Dim Sum Asylum(11)



“I don’t know.” I put my chopsticks down, resting them on the lip of the spoon. “Did they threaten you? Or anyone else?”

“No, just asking after you,” he replied slowly. “Polite. Not pushy. Not violent. Just… big.”

“Big I can handle. Violent I won’t stand.” I wished they’d been pushier, because it would have given me some idea about what Takahashi was up to. “Don’t know why he just doesn’t knock on my front door. He knows where I live.”

“He’d never have done that. Especially not when you’re on probation.” Goma picked a bean sprout out of my ramen and bit into its still crunchy length. “It’d be too much of a risk to you. He wouldn’t do that. It’d turn you against him.”

“Yeah, he’s not stupid,” I conceded, going back to my noodles. A tiny flit flew by, barely a spark in the darkness, but the sprite was bright enough to throw shadows in its wake. It was how I felt around my grandfather, like a speck of light and dust small enough to inhale and then expelled in a rush of snot. “He’ll find me if he needs me. I can’t worry about it right now. I’m going to spend the next few months breaking someone new in.”

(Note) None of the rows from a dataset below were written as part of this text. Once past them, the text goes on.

/-- The element (i, j) of an MMA's result as a value, over the products that `take` takes, and whether it overflows. -/
def mmaResult (take : Nat → Nat → Nat → Bool) (i j : Nat) : FVal × Bool :=
  mmaSum (fwFmt c.fw) ((mmaAcc (fwFmt c.fw)).decode (Sys2Proof.accOf t f.c c.cfgD.width i j))
    (((List.range (mmaK f c.cfgA c.cfgB)).filter (take i j)).map (fun q => (q, (multOf t c.fw f.a false i q).mul (multOf t c.fw f.b true j q))))
    (fun g => mmaScale c.fw (scaleOf t f.a i g) (scaleOf t f.b j g))

/-- The bits of the result, and whether an element overflows. -/
def mmaRows (take : Nat → Nat → Nat → Bool) : List (List Nat) :=
  (List.range c.cfgD.rows).map (fun i => (List.range c.cfgD.cols).map (fun j => (mmaAcc (fwFmt c.fw)).encode (mmaResult t c f take i j).1))
def mmaOver (take : Nat → Nat → Nat → Bool) : Bool :=
  (List.range c.cfgD.rows).any (fun i => (List.range c.cfgD.cols).any (fun j => (mmaResult t c f take i j).2))

/-- A multiplicand that a field names: none, of zeros, or a tile. -/
theorem mult_cases (t : Task) (fw : Nat) (n : BitVec 9) :
    (t.mult n = none ∧ (∀ isB i q, multOf t fw n isB i q = .fin false 0 0) ∧ ∀ i g, scaleOf t n i g = 127)
    ∨ ∃ x, t.mult n = some x ∧ (∀ isB i q, multOf t fw n isB i q = mmaDecode fw isB (x.elem false (mmaWidth (fwFmt fw)) i q))
        ∧ ∀ i g, scaleOf t n i g = x.scale i g := by
  unfold Task.mult multOf scaleOf
  by_cases h : n = 0
  · exact .inl ⟨if_pos h, fun _ _ _ => if_pos h, fun _ _ => if_pos h⟩
  · exact .inr ⟨_, if_neg h, fun _ _ _ => if_neg h, fun _ _ => if_neg h⟩

theorem mmaTile_eq (take : Nat → Nat → Nat → Bool) :
    mmaTile c.fw c.cfgD.rows c.cfgD.cols (mmaK f c.cfgA c.cfgB) (t.mult f.a) (t.mult f.b) (t.accBits f.c c.cfgD.width) take =
      (mmaRows t c f take, mmaOver t c f take) := by
  have hacc (i j : Nat) : t.accBits f.c c.cfgD.width i j = Sys2Proof.accOf t f.c c.cfgD.width i j := rfl
  obtain ⟨ha, ha1, ha2⟩ | ⟨x, ha, ha1, ha2⟩ := mult_cases t c.fw f.a <;> obtain ⟨hb, hb1, hb2⟩ | ⟨y, hb, hb1, hb2⟩ := mult_cases t c.fw f.b <;>
    simp only [mmaTile, mmaRows, mmaOver, mmaResult, ha, ha1, ha2, hb, hb1, hb2, chunkScale_eq_mmaScale, accumulate_eq_mmaSum, hacc, List.map_map,
      List.any_map, Function.comp_def]

/-- Only the products within the shape count. -/
theorem mmaTile_congr {take take' : Nat → Nat → Nat → Bool}
    (h : ∀ i j q, i < c.cfgD.rows → j < c.cfgD.cols → q < mmaK f c.cfgA c.cfgB → take i j q = take' i j q) :
    mmaRows t c f take = mmaRows t c f take' ∧ mmaOver t c f take = mmaOver t c f take' := by
  have hres {i j : Nat} (hi : i < c.cfgD.rows) (hj : j < c.cfgD.cols) : mmaResult t c f take i j = mmaResult t c f take' i j := by
    unfold mmaResult
    rw [List.filter_congr fun q hq => h i j q hi hj (List.mem_range.mp hq)]
  constructor
  · refine List.map_congr_left fun i hi => List.map_congr_left fun j hj => ?_
    rw [hres (List.mem_range.mp hi) (List.mem_range.mp hj)]
  · rw [Bool.eq_iff_iff, mmaOver, mmaOver]
    simp only [List.any_eq_true, List.mem_range]
    refine exists_congr fun i => and_congr_right fun hi => exists_congr fun j => and_congr_right fun hj => ?_
    rw [hres hi hj]

theorem mmaOver_iff (take : Nat → Nat → Nat → Bool) :
    mmaOver t c f take = true ↔ ∃ i j, i < c.cfgD.rows ∧ j < c.cfgD.cols ∧ (mmaResult t c f take i j).2 = true := by
  simp only [mmaOver, List.any_eq_true, List.mem_range]
  exact ⟨fun ⟨i, hi, j, hj, h⟩ => ⟨i, j, hi, hj, h⟩, fun ⟨i, j, hi, hj, h⟩ => ⟨i, hi, j, hj, h⟩⟩

end

/-! ### The steps of the sparse sequencer (R180) -/

theorem mem_blockPairs {m n i j : Nat} (hi : i < m) (hj : j < n) : (i / 8, j / 8) ∈ blockPairs m n := by
  simp only [blockPairs, List.mem_flatMap, List.mem_map, List.mem_range, ceilDiv]
  exact ⟨i / 8, by omega, j / 8, by omega, rfl⟩

/-- The steps before a pair's first and those of the pair are steps of the command. -/
theorem stepsBefore_add_le (fmt : Nat) {m n kk : Nat} (bm : List W64) {p : Nat × Nat} (hp : p ∈ blockPairs m n) :
    stepsBefore m n kk bm p + (pairSteps bm kk p).length ≤ (sparseSteps fmt m n kk bm).length := by
  have hlen : (sparseSteps fmt m n kk bm).length = ((blockPairs m n).map (fun q => (pairSteps bm kk q).length)).sum := by
    simp [sparseSteps, List.length_flatMap]
  rw [hlen, stepsBefore]
  generalize blockPairs m n = l at hp
  induction l with
  | nil => cases hp
  | cons q l ih =>
    by_cases h : q = p
    · subst h
      simp
    · have hp' : p ∈ l := by
        obtain rfl | hp := List.mem_cons.mp hp
        · exact absurd rfl h
        · exact hp
      have := ih hp'
      rw [List.takeWhile_cons_of_pos (by simpa using h), List.map_cons, List.map_cons, List.sum_cons, List.sum_cons]
      omega
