-- ==== Sys2Proof/Machine/Cipher.lean ====
section
/-! DEFINITION. The orchestrator: the cipher and its inverse as functions (spec/43_cipher_and_commands.md
R93, R95), and the µop schedules of the three commands as the spec writes them out
(spec/42_key_schedule.md R90; R94, R96). -/

namespace Sys2Proof.Machine

/-- One of rounds 1..9 of the forward cipher (R93). -/
def encryptRound (k s : Block) : Block := addRoundKey (mixColumns (shiftRows (subBytes s))) k

/-- `encrypt(RK, B)` (R93). -/
def encryptBlock (rk : RoundKeys) (b : Block) : Block :=
  let s0 := addRoundKey b rk[0]
  let s1 := encryptRound rk[1] s0
  let s2 := encryptRound rk[2] s1
  let s3 := encryptRound rk[3] s2
  let s4 := encryptRound rk[4] s3
  let s5 := encryptRound rk[5] s4
  let s6 := encryptRound rk[6] s5
  let s7 := encryptRound rk[7] s6
  let s8 := encryptRound rk[8] s7
  let s9 := encryptRound rk[9] s8
  addRoundKey (shiftRows (subBytes s9)) rk[10]

/-- One of the nine middle steps of the inverse cipher, r = 9 downto 1 (R95). -/
def decryptRound (k s : Block) : Block :=
  invSubBytes (invShiftRows (invMixColumns (addRoundKey s k)))

/-- `decrypt(RK, B)` (R95). -/
def decryptBlock (rk : RoundKeys) (b : Block) : Block :=
  let s10 := invSubBytes (invShiftRows (addRoundKey b rk[10]))
  let s9 := decryptRound rk[9] s10
  let s8 := decryptRound rk[8] s9
  let s7 := decryptRound rk[7] s8
  let s6 := decryptRound rk[6] s7
  let s5 := decryptRound rk[5] s6
  let s4 := decryptRound rk[4] s5
  let s3 := decryptRound rk[3] s4
  let s2 := decryptRound rk[2] s3
  let s1 := decryptRound rk[1] s2
  addRoundKey s1 rk[0]

/-- The 11 µops of a successful LOADKEY (R90). -/
def loadkeySchedule : List Byte := [0x0A] ++ [0x17, 0x27, 0x37, 0x47, 0x57, 0x67, 0x77, 0x87, 0x97, 0xA7]

/-- The 42 µops of a successful ENCRYPT (R94). -/
def encryptSchedule : List Byte :=
  [0x08, 0x00] ++ [0x01, 0x03, 0x05, 0x10] ++ [0x01, 0x03, 0x05, 0x20] ++ [0x01, 0x03, 0x05, 0x30] ++
  [0x01, 0x03, 0x05, 0x40] ++ [0x01, 0x03, 0x05, 0x50] ++ [0x01, 0x03, 0x05, 0x60] ++
  [0x01, 0x03, 0x05, 0x70] ++ [0x01, 0x03, 0x05, 0x80] ++ [0x01, 0x03, 0x05, 0x90] ++
  [0x01, 0x03, 0xA0] ++ [0x09]

/-- The 42 µops of a successful DECRYPT (R96). -/
def decryptSchedule : List Byte :=
  [0x08] ++ [0xA0, 0x04, 0x02] ++ [0x90, 0x06, 0x04, 0x02] ++ [0x80, 0x06, 0x04, 0x02] ++
  [0x70, 0x06, 0x04, 0x02] ++ [0x60, 0x06, 0x04, 0x02] ++ [0x50, 0x06, 0x04, 0x02] ++
  [0x40, 0x06, 0x04, 0x02] ++ [0x30, 0x06, 0x04, 0x02] ++ [0x20, 0x06, 0x04, 0x02] ++
  [0x10, 0x06, 0x04, 0x02] ++ [0x00] ++ [0x09]

/-- The schedule of a command (R90, R94, R96). -/
def schedule : Cmd → List Byte
  | .loadkey => loadkeySchedule
  | .encrypt => encryptSchedule
  | .decrypt => decryptSchedule

end Sys2Proof.Machine
end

“That’s right. You’re back now, yeah? On the job?” He squinted around behind me, but his face was relaxed, probably recognizing someone walking by. Goma more than likely knew I was back on the job the moment Gaines handed me my gun, but I hated having people in my business, so the passing nod to my dignity was nice. “Because I’ve got a favor to ask of you, if you can. Nothing to do with your grandfather. Just someone Penji knows has some trouble.”

If Takahashi had been the diversion, either Goma’s favor had to be huge or my grandfather’s men were more serious than he was sharing. It didn’t matter. I owed the man a lot. He’d been there when my mother died, offering me support. When John and the girls died, he’d sent food deliveries to Gaines’s house, where I’d holed up to grieve. He’d given me a seat on the sixth stool for no other reason than I’d probably needed it, a fae-human kid with no social skills and struggling to find my place in the world. Goma gave me street cred when I’d needed it and had my back when I’d pinned on my badge.

There was nothing he couldn’t ask of me except murder, and even that I’d have to seriously look at who he wanted hit. He wouldn’t ask; that was the thing. Goma believed in the law, believed in the badge I wore, nearly as much as I did, so whatever he needed, I could trust him not to put me on the line.

“What do you need?” I’d found the soup but left the spoon where it was.

“Just for you to keep your ears open, maybe?” Goma leaned in, whispering beneath the noise of the market around us. “Penji… the wife… she’s been worried about a friend, another woman. They play hanafuda with a bunch of others every Saturday after temple, but this time, her friend didn’t join them. She was at temple but didn’t go to the tearoom afterward. Penji called her house, but there’s no answer. No one’s seen the friend, so she’s worried.”

“What’s the friend’s name?” I grabbed a napkin, and Goma handed me a pen from the cup near his register.

“Shelly Chan.” Goma screwed his face up. “I don’t remember where she lives. I’ll have to ask Penji and get back to you. She has a daughter, but she lives in San Jose.”

“Any chance she’s gone to the daughter’s?”

“I don’t know,” he confessed softly, barely audible as a group of butterfly-winged young women sauntered by, their giggling as bright as their patterning. “I’ll get the address, but honestly, she’s sharp, but… Shelly is… older than Penji, but she’s in good health. And she was at the temple. It should be safe there, but no one saw her after she bought the token. It’s like she just—”

“Disappeared in thin air?” I offered up. “What temple? The one on Stockton?”

I took down as much information as Goma had to give, promising to look into it or to at least ask someone to chase it down. Missing persons was outside my range. If she’d been setting fire to little children using an ignite spell, I’d have been able to do something, but digging through the streets for a missing Chinese woman was best left to the experts.

“Appreciate this, Roku. I know you’ve got other things on your mind, but you know, Penji worries. It’d be nice to find something out. Even if it’s that she’s worrying too much.” Goma worked at the knuckles on his left hand, kneading them with his fingers. “I told her we should to go to the police, but she’s… scared. Old-school, you know?”

I nodded, more out of sympathy than anything else. It’d been hard to be faerie in a human city when Penji and Goma were younger. It was different now, but sometimes people’s ugliness resurrected old troubles. I didn’t want to dig into ancient wounds.

“I know someone in Crimes Against Persons. They’ll run her down for me.” I’d forgotten to ask if Shelly Chan was human or faerie, but I’d leave those questions to CAP to answer. They’d come easier from someone Goma didn’t know. I tucked the napkin into my jacket, sorry I couldn’t get the soup down, but I was done. I needed a good night’s sleep, especially if Gaines was going to toss a newbie at me tomorrow. “I’ll drop a call to her when I get home. Can she call you?”